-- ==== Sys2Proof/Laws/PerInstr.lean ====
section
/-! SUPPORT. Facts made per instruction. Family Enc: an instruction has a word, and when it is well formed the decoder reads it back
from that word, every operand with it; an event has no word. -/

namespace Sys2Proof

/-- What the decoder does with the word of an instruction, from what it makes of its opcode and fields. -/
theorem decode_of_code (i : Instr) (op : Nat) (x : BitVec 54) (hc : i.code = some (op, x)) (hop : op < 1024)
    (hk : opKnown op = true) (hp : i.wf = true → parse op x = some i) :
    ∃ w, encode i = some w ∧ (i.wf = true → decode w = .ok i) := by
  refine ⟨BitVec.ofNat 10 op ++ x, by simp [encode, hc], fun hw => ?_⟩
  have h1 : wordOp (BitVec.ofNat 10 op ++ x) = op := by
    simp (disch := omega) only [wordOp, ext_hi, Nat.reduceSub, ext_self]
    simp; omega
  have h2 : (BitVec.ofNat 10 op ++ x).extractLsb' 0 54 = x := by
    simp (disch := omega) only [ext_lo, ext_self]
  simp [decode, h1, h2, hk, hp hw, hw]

------------------------------------------------------------

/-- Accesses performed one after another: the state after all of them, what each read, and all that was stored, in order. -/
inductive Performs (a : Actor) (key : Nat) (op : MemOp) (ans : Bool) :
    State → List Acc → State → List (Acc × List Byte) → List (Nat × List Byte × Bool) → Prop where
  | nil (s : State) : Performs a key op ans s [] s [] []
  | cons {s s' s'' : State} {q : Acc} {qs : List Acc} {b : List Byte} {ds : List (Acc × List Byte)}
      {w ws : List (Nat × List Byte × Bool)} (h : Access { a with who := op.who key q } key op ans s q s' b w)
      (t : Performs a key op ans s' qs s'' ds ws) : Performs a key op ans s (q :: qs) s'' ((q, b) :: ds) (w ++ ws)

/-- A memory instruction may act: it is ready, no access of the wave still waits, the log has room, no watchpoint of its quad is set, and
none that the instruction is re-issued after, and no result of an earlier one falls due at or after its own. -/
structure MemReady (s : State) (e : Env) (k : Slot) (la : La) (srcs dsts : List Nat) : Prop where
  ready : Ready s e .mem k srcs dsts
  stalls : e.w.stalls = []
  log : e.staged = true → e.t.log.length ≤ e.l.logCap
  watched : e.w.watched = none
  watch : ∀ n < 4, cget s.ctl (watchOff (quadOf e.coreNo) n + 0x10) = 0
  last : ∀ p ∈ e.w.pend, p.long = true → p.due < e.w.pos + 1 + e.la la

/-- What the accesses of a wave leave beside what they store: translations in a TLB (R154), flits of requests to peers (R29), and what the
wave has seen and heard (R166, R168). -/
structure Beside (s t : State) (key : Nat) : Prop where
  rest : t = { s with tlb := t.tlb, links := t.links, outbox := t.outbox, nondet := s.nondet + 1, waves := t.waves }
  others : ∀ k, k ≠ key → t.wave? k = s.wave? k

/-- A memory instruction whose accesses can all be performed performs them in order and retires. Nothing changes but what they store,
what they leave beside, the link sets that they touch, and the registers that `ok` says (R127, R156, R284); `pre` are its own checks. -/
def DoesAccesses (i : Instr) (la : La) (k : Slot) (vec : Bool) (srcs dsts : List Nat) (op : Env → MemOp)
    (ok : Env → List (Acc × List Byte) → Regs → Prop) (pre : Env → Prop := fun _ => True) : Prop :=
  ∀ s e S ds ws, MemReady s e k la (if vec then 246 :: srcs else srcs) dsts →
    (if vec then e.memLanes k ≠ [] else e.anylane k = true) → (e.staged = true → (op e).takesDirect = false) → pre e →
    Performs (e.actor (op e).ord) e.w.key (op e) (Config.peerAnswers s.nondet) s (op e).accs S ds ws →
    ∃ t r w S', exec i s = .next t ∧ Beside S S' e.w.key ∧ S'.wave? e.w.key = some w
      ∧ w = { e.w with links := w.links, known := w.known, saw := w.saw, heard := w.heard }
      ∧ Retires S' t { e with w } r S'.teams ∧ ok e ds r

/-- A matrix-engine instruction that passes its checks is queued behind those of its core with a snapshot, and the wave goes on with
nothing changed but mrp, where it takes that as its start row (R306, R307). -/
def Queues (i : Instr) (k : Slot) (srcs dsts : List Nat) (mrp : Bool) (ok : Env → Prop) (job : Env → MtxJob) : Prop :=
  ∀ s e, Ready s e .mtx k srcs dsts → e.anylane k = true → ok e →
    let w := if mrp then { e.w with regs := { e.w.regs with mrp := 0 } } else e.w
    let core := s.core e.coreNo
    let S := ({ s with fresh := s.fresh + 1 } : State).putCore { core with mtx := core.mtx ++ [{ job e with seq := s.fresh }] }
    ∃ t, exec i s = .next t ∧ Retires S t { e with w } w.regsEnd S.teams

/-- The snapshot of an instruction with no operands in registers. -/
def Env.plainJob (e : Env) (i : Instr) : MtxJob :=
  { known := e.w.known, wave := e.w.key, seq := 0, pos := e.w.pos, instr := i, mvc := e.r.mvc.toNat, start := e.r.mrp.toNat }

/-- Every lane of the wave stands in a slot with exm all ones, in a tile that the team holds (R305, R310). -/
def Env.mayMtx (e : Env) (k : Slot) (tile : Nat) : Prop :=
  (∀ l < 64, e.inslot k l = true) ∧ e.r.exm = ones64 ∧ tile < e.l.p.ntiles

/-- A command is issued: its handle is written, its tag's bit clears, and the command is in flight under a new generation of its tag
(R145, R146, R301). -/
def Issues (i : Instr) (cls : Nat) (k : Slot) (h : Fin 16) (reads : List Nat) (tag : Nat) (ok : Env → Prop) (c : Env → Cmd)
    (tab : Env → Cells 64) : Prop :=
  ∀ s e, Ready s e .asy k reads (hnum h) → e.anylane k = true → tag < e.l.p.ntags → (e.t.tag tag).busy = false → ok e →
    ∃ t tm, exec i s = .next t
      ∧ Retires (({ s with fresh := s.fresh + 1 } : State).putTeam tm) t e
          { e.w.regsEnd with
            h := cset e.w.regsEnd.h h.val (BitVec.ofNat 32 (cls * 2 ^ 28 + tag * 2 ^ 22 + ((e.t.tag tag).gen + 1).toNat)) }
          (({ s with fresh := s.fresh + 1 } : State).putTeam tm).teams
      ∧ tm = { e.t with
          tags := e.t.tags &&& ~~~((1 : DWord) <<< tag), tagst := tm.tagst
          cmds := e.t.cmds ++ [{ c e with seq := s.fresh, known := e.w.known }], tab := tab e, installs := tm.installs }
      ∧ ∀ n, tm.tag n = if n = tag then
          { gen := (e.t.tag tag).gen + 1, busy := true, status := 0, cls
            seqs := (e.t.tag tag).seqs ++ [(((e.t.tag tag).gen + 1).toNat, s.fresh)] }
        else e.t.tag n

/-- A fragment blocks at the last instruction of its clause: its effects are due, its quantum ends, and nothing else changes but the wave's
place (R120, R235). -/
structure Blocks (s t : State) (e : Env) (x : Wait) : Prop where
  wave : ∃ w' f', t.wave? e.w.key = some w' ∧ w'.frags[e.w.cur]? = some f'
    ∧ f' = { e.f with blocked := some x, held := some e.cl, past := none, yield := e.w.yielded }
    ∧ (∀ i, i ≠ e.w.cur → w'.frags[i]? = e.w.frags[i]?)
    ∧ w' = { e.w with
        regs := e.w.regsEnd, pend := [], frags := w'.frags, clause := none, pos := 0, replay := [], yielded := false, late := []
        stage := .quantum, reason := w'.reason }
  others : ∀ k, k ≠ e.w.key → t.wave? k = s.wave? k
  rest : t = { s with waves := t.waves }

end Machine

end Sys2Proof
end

------------------------------------------------------------

### Brief
Read through the data above. Report each line that has the word "leave".

### Exercise result
/-- What the accesses of a wave leave beside what they store: translations in a TLB (R154), flits of requests to peers (R29), and what the
what they leave beside, the link sets that they touch, and the registers that `ok` says (R127, R156, R284); `pre` are its own checks. -/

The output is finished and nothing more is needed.